Semantic Summarization of Reconstructed Abstract Meaning Representation Graph Structure Based on Integer Linear Pragramming

doi: 10.11999/JEIT180720
Funds:  The National Natural Science Foundation of China (61521003), The National Natural Science Foundation of China Youth Science Fund (61601513)
  • Received Date: 2018-07-18
  • Rev Recd Date: 2018-10-26
  • Available Online: 2018-11-19
  • Publish Date: 2019-07-01
  • In order to solve the incomplete semantic structure problem that occurs in the process of using the Abstract Meaning Representation (AMR) graph to predict the summary subgraph, a semantic summarization algorithm is proposed based on Integer Linear Programming (ILP) reconstructed AMR graph structure. Firstly, the text data are preprocessed to generate an AMR total graph.
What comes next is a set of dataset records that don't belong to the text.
-- ==== Sys2Proof/WellFormed.lean ====
section
/-! DEFINITION. Which operands a command's row of the table admits: a Bool per command, and one check per kind of operand.
Ill-formed commands are not refused by exec (each has the effect its state gives it, mostly none); this says what a sender
may mean. -/

namespace Sys2Proof

/-- Clients 1 to 31: the clients that have a lifecycle (R130, R131). -/
def ordinaryClient (c : ClientId) : Bool := c != 0

/-- A lock name is not 0 (R1). -/
def realName (n : Name) : Bool := n != 0

/-- A token that can be issued is not 0 (R16). -/
def realToken (t : Token) : Bool := t != 0

/-- A charge is one of the amounts of R100. -/
def realCharge (n : Nat) : Bool := [2, 4, 8, 16].contains n

/-- A write that no other row of the table names: not POST, not FAULT CLEAR, and not an ENGINE CONTROL word that requests START
or SOFT RESET (11.3). -/
def otherRegister (offset : BitVec 12) (value : Word) : Bool :=
  Decode.registerWrite offset value == .registerWrite offset value

/-- The operands are those of the row. -/
def Instr.wellFormed : Instr → Bool
  | .acquire _ => true
  | .tryAcquireSet _ => true
  | .release _ => true
  | .renew _ => true
  | .upgrade _ => true
  | .downgrade _ => true
  | .cancel _ => true
  | .watch _ => true
  | .unwatch _ => true
  | .nop _ => true
  | .configureClient _ => true
  | .configureClientRingSwap c => ordinaryClient c
  | .enableClient _ => true
  | .disableClient _ => true
  | .resetClient _ => true
  | .reinstateClient _ => true
  | .setStanding _ => true
  | .forceRelease _ => true
  | .queryLock _ => true
  | .queryClient _ => true
  | .setTimebase _ => true
  | .setLimits _ => true
  | .submit _ _ => true
  | .consumed _ _ => true
  | .arm _ _ => true
  | .postUndefinedKind _ _ => true
  | .start => true
  | .softReset _ => true
  | .faultClear _ => true
  | .registerWrite offset value => otherRegister offset value
  | .powerOn => true
  | .hostLinkReset => true
  | .fetchGrant => true
  | .fetchReadReturn _ _ => true
  | .completionWriteEnd _ => true
  | .clientSubmissionReadFault access _ => ordinaryClient access.client
  | .clientCompletionWriteFault access _ => ordinaryClient access.client
  | .controlReadFault _ => true
  | .controlWriteFault _ => true
  | .tick => true
  | .owedTickSweep => true
  | .tickVisitEntry name => realName name
  | .leaseExpiry name token => realName name && realToken token
  | .waitExpiry name _ _ => realName name
  | .upgradeWaitExpiry name _ => realName name
  | .recoveryVisit c => ordinaryClient c
  | .recoveryComplete c => ordinaryClient c
  | .standingCharge _ amount => realCharge amount
  | .standingCredit _ => true
  | .teardownRemoveWaiter c name => ordinaryClient c && realName name
  | .teardownRemoveUpgrade c name => ordinaryClient c && realName name
  | .teardownRevokeHold c => ordinaryClient c
  | .teardownRemoveWatches c => ordinaryClient c
  | .teardownEnd c => ordinaryClient c
  | .watchEventMatch name => realName name
  | .unknownOpcode _ => true

end Sys2Proof
end

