theorem exec_disableClient (ready : Ready s 0 .disableClient r) (hf : Decode.clientField r = some c) :
    exec (.disableClient 0) s = .next (disableTaken (s.takenAs 0 r) c (s.recordTaken 0)) :=
  takeEvent_command Decode.clientField disableTaken ready hf

/-- A DISABLE_CLIENT of an ACTIVE client (R136). -/
theorem exec_disableClient_active (ready : Ready s 0 .disableClient r) (hf : Decode.clientField r = some c) (target : c ≠ 0)
    (noTeardown : (s.client c).teardown = none) (active : (s.client c).state = .active) :
    exec (.disableClient 0) s = .next (((s.replied 0 r .ok .empty).setClient c { s.client c with state := .disabled }).setRing c
      { s.ring c with fetch := (s.ring c).fetch.abandon }) := by
  rw [exec_disableClient ready hf, disableTaken_active (s := s.recordTaken 0) target noTeardown active,
    State.abandonRead_answer target]
  rfl

end

end Sys2Proof.Machine

open Sys2Proof Sys2Proof.Machine in
/-- Settles O49: each command's owner decides on its target, and its answer leaves the target as it stands. -/
theorem enableAndDisableClient : Obligations.EnableAndDisableClient := by
  refine ⟨fun s r c ready hf target noTeardown disabled => ⟨fun pending => ?_, fun noRecovery top => ?_, fun noRecovery below => ?_⟩,
    fun s r c ready hf target noTeardown => ⟨fun active noRead => ?_, fun index left active reading => ?_, fun recovering => ?_⟩⟩
  · rw [exec_enableClient ready hf, enableTaken_resumes (s := s.recordTaken 0) target noTeardown disabled pending,
      State.setClient_answer target]
    rfl
  · rw [exec_enableClient ready hf, enableTaken_isolates (s := s.recordTaken 0) target noTeardown disabled noRecovery top]
    rfl
  · rw [exec_enableClient ready hf, enableTaken_activates (s := s.recordTaken 0) target noTeardown disabled noRecovery below,
      State.setClient_answer target]
    rfl
  · have sameRing : ((s.replied 0 r .ok .empty).setClient c { s.client c with state := .disabled }).ring c = s.ring c :=
      (State.ring_setRing_of_ne _ _ _ _ target).trans (State.ring_recordTaken_of_ne s target)
    rw [exec_disableClient_active ready hf target noTeardown active, FetchState.abandon_of_not_fetching noRead, ← sameRing,
      State.setRing_same]
    rfl
  · rw [exec_disableClient_active ready hf target noTeardown active, reading]
    rfl
  · rw [exec_disableClient ready hf, disableTaken_recovering (s := s.recordTaken 0) target noTeardown recovering]
    exact ⟨_, congrArg Host.Outcome.next (State.forgetClient_answer target _ _), rfl, rfl, rfl⟩
end

section
/-! PROOFS. START judges the control ring registers (R148). -/

namespace Sys2Proof.Machine
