-- ==== Sys2Proof/Syntax.lean ====
section
/-! DEFINITION. The syntax: the commands of the block, one constructor per row of spec/opcode_table.json, with the
operands that name what acts, and what comes from outside the module (an access, a frame, a reading). -/

namespace Sys2Proof

/-- A crew by logical core, quarter and slot (R77, R102). -/
structure CrewId where
  core : Nat
  quarter : Nat
  slot : Nat
  deriving DecidableEq, Repr

/-- A register access (R9, R12): function 0 to 8, BAR0 offset, size in bytes, and the data of a write. -/
structure HostAccess where
  fn : Nat
  off : Nat
  size : Nat
  data : Nat
  deriving DecidableEq, Repr

/-- A KFT packet that arrives (R312, R313): its sub-port, whether it is marked CE, the bytes of its frame, and the UDP
payload. -/
structure KftPacket where
  sub : Nat
  ce : Bool
  len : Nat
  bytes : List Byte
  deriving DecidableEq, Repr

/-- The header of a KFT packet (Table 12-3). -/
structure KftHeader where
  verType : Nat
  flags : Nat
  path : Nat
  epoch : Nat
  dstTag : Nat
  ctr : Nat
  psn : Nat
  ts : Nat
  deriving DecidableEq, Repr

/-- What every `HANDSHAKE` packet carries that arrives (R312, R313): its sub-port, whether it is marked CE, the bytes of its frame, and its
header. -/
structure HsPacket where
  sub : Nat
  ce : Bool
  len : Nat
  head : KftHeader
  deriving DecidableEq, Repr

/-- A `HELLO` or `REPLY` (Table 12-8) that arrives. -/
structure Handshake where
  pkt : HsPacket
  assoc : Nat
  epoch : Nat
  tag : Nat
  pub : List Byte
  random : List Byte
  deviceCert : List Byte
  partCert : List Byte
  sig : List Byte
  deriving DecidableEq, Repr

/-- The body of a `CLOSE` (Table 12-8) that arrives. -/
structure CloseBody where
  assoc : Nat
  reason : Nat
  sig : List Byte
  deriving DecidableEq, Repr

/-- What a way is found to hold (R230, R231): a number of errors that are corrected, the sets whose line has one that is not, and whether the
slice's tags or directory have one. -/
structure WayFound where
  errors : Nat
  bad : List Nat := []
  tags : Bool := false
  deriving DecidableEq, Repr

/-- What the patrol scrub of a stack finds (R254): the half-lines with an error that is corrected, and those with one that is not, as
pseudo-channel × 2 × lines + 2 × line + half. -/
structure ScrubFound where
  fixed : List Nat := []
  bad : List Nat := []
  deriving DecidableEq, Repr

/-- A host core's access to a landing access page (R281, Table 10-9): its offset and size, and the data of a store. -/
structure PageAccess where
  off : Nat
  size : Nat
  store : Bool
  data : Nat := 0
  deriving DecidableEq, Repr

/-- An MCTP message, assembled from its packets (R355): its type, and the body behind it. -/
structure MctpMessage where
  typ : Nat
  body : List Byte
  deriving DecidableEq, Repr

/-- A frame of the neighbour protocols (R311): 0 ARP request, 1 neighbour solicitation, 2 echo request, 3 ARP reply or
neighbour advertisement, 4 echo reply; the address asked for or answered, the other end's addresses, and an echo's payload. -/
structure NetFrame where
  sub : Nat
  kind : Nat
  target : List Byte
  ip : List Byte
  mac : List Byte
  payload : List Byte
  deriving DecidableEq, Repr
Then the important node information of the summary subgraph is extracted from the AMR total graph based on the statistical features. Finally, the ILP method is applied to reconstructing the node relationships in the summary subgraph, which is further utilized to generate a semantic summarization. The experimental results show that compared with other semantic summarization methods, the ROUGE index and Smatch index of the proposed algorithm are significantly improved, up to 9% and 14% respectively. This method improves significantly the quality of semantic summarization.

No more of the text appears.